Further, another actuator is disclosed in JP2003-336717A. The actuator disclosed includes an input side rotating member, an output side rotating member, a spring, a first spring receiving member, and a second spring receiving member all rotatably arranged on an identical rotational center. The actuator further includes an input rotation directly transmitting portion disposed between the first spring receiving member and the second spring receiving member for directly transmitting, not via the spring, a rotational force of a driving shaft to a driven shaft by the first spring receiving member and the second spring receiving member attaching to each other when the first spring receiving member and the second spring receiving member relatively rotate to each other by a predetermined angle or more.
In order to achieve a reduction in size and weight of the actuator for the purposes of improving a mounting ability of the actuator in a vehicle, or to realize a high-power of the actuator without changing a size thereof, however, the following issues may occur.
According to the actuator disclosed in JP3521945B2, the spiral spring is disposed between the first plate and the second plate.
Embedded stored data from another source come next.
-- ==== Sys2Proof/Safety.lean ====
section
/-! DEFINITION. What a sound state of the part is, in the spec's own terms: the invariants that the rules promise of every state,
and the words in which a taken order is stated. -/

namespace Sys2Proof.Machine

open Sys2Proof

/-! ### Orders -/

/-- Port `p` can take an order with its next order unit: RESET does not hold the part, SEL is low and the frame is in
EXPECT_ORDER (R169, R170). -/
def State.ready (p : Port) (s : State) : Prop :=
  s.held = false ∧ (s.ports.get p).selected = true ∧ (s.ports.get p).frame = .expectOrder

/-- The state `s` once an order on port `p` is taken with result `r` and reply bytes `reply`: the frame is in REPLY with the reply
fixed and not yet clocked, the result is the last result (R171), and the hold's idle timer restarts if `p` is the holder (R157). -/
def State.answered (p : Port) (r : ResultCode) (reply : List Byte) (s : State) : State :=
  { s with
    ports := s.ports.set p
      { s.ports.get p with
        frame := .reply, shift := [], order := none, ended := false, reply := some ⟨r.code :: reply, 0⟩
        contentionSeen := false, lastResult := r }
    ex.holdTimer := if s.ex.hold = some p then .started else s.ex.holdTimer }

/-- `k` steps, one after another. -/
def steps : Nat → State → Out
  | 0, s => .next s
  | k + 1, s =>
    match step s with
    | .next t => steps k t
    | o => o

/-- The commands that are order rows: one whole order each, its parameters with it. -/
def isOrderRow : Instr → Option Port
  | .run p | .stop p | .readLive p | .readOpenLoad p | .setTarget p _ | .setNext p _ _ | .closeLoad p | .collectLoad p
  | .releaseLoad p _ | .readShift p | .shiftEnd p | .readSettingsSample p | .readSettingsWeigh p | .readSettingsCycle p
  | .readSettingsLoad p | .readSettingsLines p | .readSettingsStrip p | .writeSettingsSample p _ | .writeSettingsWeigh p _
  | .writeSettingsCycle p _ | .writeSettingsLoad p _ | .writeSettingsLines p _ | .writeSettingsStrip p _
  | .readMaterial p _ | .writeMaterial p _ | .takeHold p | .dropHold p | .calTare p | .calLoaded p _ | .calZero p
  | .calAbort p | .readTable p | .writeTable p _ | .readMessage p | .topNotice p | .readNotices p | .clearNotices p _
  | .enableNotices p _ | .lineState p | .setWatch p _ _ _ | .traceArm p _ | .traceRead p _ | .openWindow p _
  | .setStrip p _ | .portStatus p | .linkReset p => some p
  | _ => none

/-- The wire form of an order row: its port, its order code, and its parameter bytes as Table 11-3 and Table 11-4 lay them out; for
WRITE_SETTINGS the group code and the group's record, which the rest of the 24-byte record area follows (R181). -/
def orderWire : Instr → Option (Port × Byte × List Byte)
  | .run p => some (p, 0x01, [])
  | .stop p => some (p, 0x02, [])
  | .readLive p => some (p, 0x03, [])
  | .readOpenLoad p => some (p, 0x04, [])
  | .setTarget p w => some (p, 0x05, targetWireBytes w)
  | .setNext p n w => some (p, 0x06, n :: targetWireBytes w)
  | .closeLoad p => some (p, 0x07, [])
  | .collectLoad p => some (p, 0x08, [])
  | .releaseLoad p n => some (p, 0x09, bytes16 n)
  | .readShift p => some (p, 0x0A, [])
  | .shiftEnd p => some (p, 0x0B, [])
  | .readSettingsSample p => some (p, 0x10, [0])
  | .readSettingsWeigh p => some (p, 0x10, [1])
  | .readSettingsCycle p => some (p, 0x10, [2])
  | .readSettingsLoad p => some (p, 0x10, [3])
  | .readSettingsLines p => some (p, 0x10, [4])
  | .readSettingsStrip p => some (p, 0x10, [5])
  | .writeSettingsSample p r => some (p, 0x11, [0, r])
  | .writeSettingsWeigh p w => some (p, 0x11, 1 :: w.nCyl :: bytes16 w.aHead ++ bytes16 w.aRod ++ bytes16 w.thetaStart
      ++ bytes16 w.thetaEnd ++ [w.filter, w.minS, w.minB, w.kp] ++ bytes16 w.pitchLimit ++ [w.wtMax])
  | .writeSettingsCycle p w => some (p, 0x11, 2 :: bytes16 w.thetaLow ++ bytes16 w.thetaDump ++ bytes16 w.phiDump
      ++ [w.hyst] ++ bytes16 w.dumpDwell)
  | .writeSettingsLoad p w => some (p, 0x11, 3 :: bytes16 w.bucketVol ++ [w.tol, w.ovr, w.autoClose, w.barMode])
  | .writeSettingsLines p w => some (p, 0x11, 4 :: w.funcs.toList ++ w.polarities.toList ++ w.debounce.toList)
  | .writeSettingsStrip p w => some (p, 0x11, [5, w.refresh, w.advisoryHold, w.mirror])
  | .readMaterial p i => some (p, 0x12, [i])
  | .writeMaterial p w => some (p, 0x13, w.index :: w.nameLength :: w.name.toList ++ bytes16 w.density)
  | .takeHold p => some (p, 0x18, [])
  | .dropHold p => some (p, 0x19, [])
  | .calTare p => some (p, 0x1A, [])
  | .calLoaded p mref => some (p, 0x1B, bytes16 mref)
  | .calZero p => some (p, 0x1C, [])
  | .calAbort p => some (p, 0x1D, [])
  | .readTable p => some (p, 0x1E, [])
  | .writeTable p w =>
    some (p, 0x1F, bytes16 w.mref ++ w.tare.toList.flatMap bytes32 ++ w.loaded.toList.flatMap bytes32)
  | .depositMessage p length showFlag bytes => some (p, 0x20, length :: showFlag :: bytes)
  | .readMessage p => some (p, 0x21, [])
  | .topNotice p => some (p, 0x22, [])
  | .readNotices p => some (p, 0x23, [])
  | .clearNotices p mask => some (p, 0x24, bytes16 mask)
  | .enableNotices p enables => some (p, 0x25, bytes16 enables)
  | .lineState p => some (p, 0x28, [])
  | .setWatch p mask compare mode => some (p, 0x29, [mask, compare, mode])
  | .traceArm p mode => some (p, 0x2A, [mode])
  | .traceRead p n => some (p, 0x2B, [n])
  | .openWindow p f => some (p, 0x30, [f.cs, f.ce, f.rs, f.re, f.direction])
  | .putText p length chars => some (p, 0x31, length :: chars)
  | .setStrip p o => some (p, 0x32, [o])
  | .portStatus p => some (p, 0x38, [])
  | .linkReset p => some (p, 0x3F, [])
  | _ => none
where
  /-- The nine bytes of SET_TARGET (Table 11-3). -/
  targetWireBytes (w : TargetWire) : List Byte :=
    w.truck.presence :: bytes16 w.truck.value ++ [w.material, w.target.presence] ++ bytes32 w.target.value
Since a rotating torque of the first plate is always transmitted to the second plate by means of the spiral spring, a maximum output load of the actuator is equal to spring characteristics (deflection-load characteristics) of the spiral spring. Thus, the maximum output is determined on the basis of a load of the spiral spring. That is, in case of attempting a reduction in size and weight of the actuator without changing an output load of the actuator, a restriction exits on a downsizing of the entire actuator since a downsizing of the spiral spring is limited so as to maintain the output load. On the other hand, improving the output load of the actuator without changing a size thereof means increase in size of the spiral spring.
The actuator disclosed in JP2003-336717A includes as the standby mechanism the first spring receiving member, the second spring receiving member, and the input rotation directly transmitting portion for directly transmitting, not via the spring, a rotational force of the driving shaft to the driven shaft by attaching the first spring receiving member and the second spring receiving member to each other when the first spring receiving member and the second spring receiving member relatively rotate to each other by a predetermined angle or more. Then, the output load of the actuator is improved by using the output load of the motor so that a power switching operation can be surely performed.
According to the aforementioned standby mechanism, however, the input side rotation member and the spring receiving member are formed separately, and then the input rotation directly transmitting portion is formed as a fan-shaped projection in an axial direction of the spring receiving member. The standby mechanism has a certain degree of thickness in the axial direction and consists of a combination of great number of parts. That is, the actuator includes a great number of components and is large in size in the rotational axis direction.
Thus, a need exists for an actuator which can provide an increased maximum output load and improve certainty of switching of driving force while achieving an entire reduction in size and weight with avoiding a complexity of structure.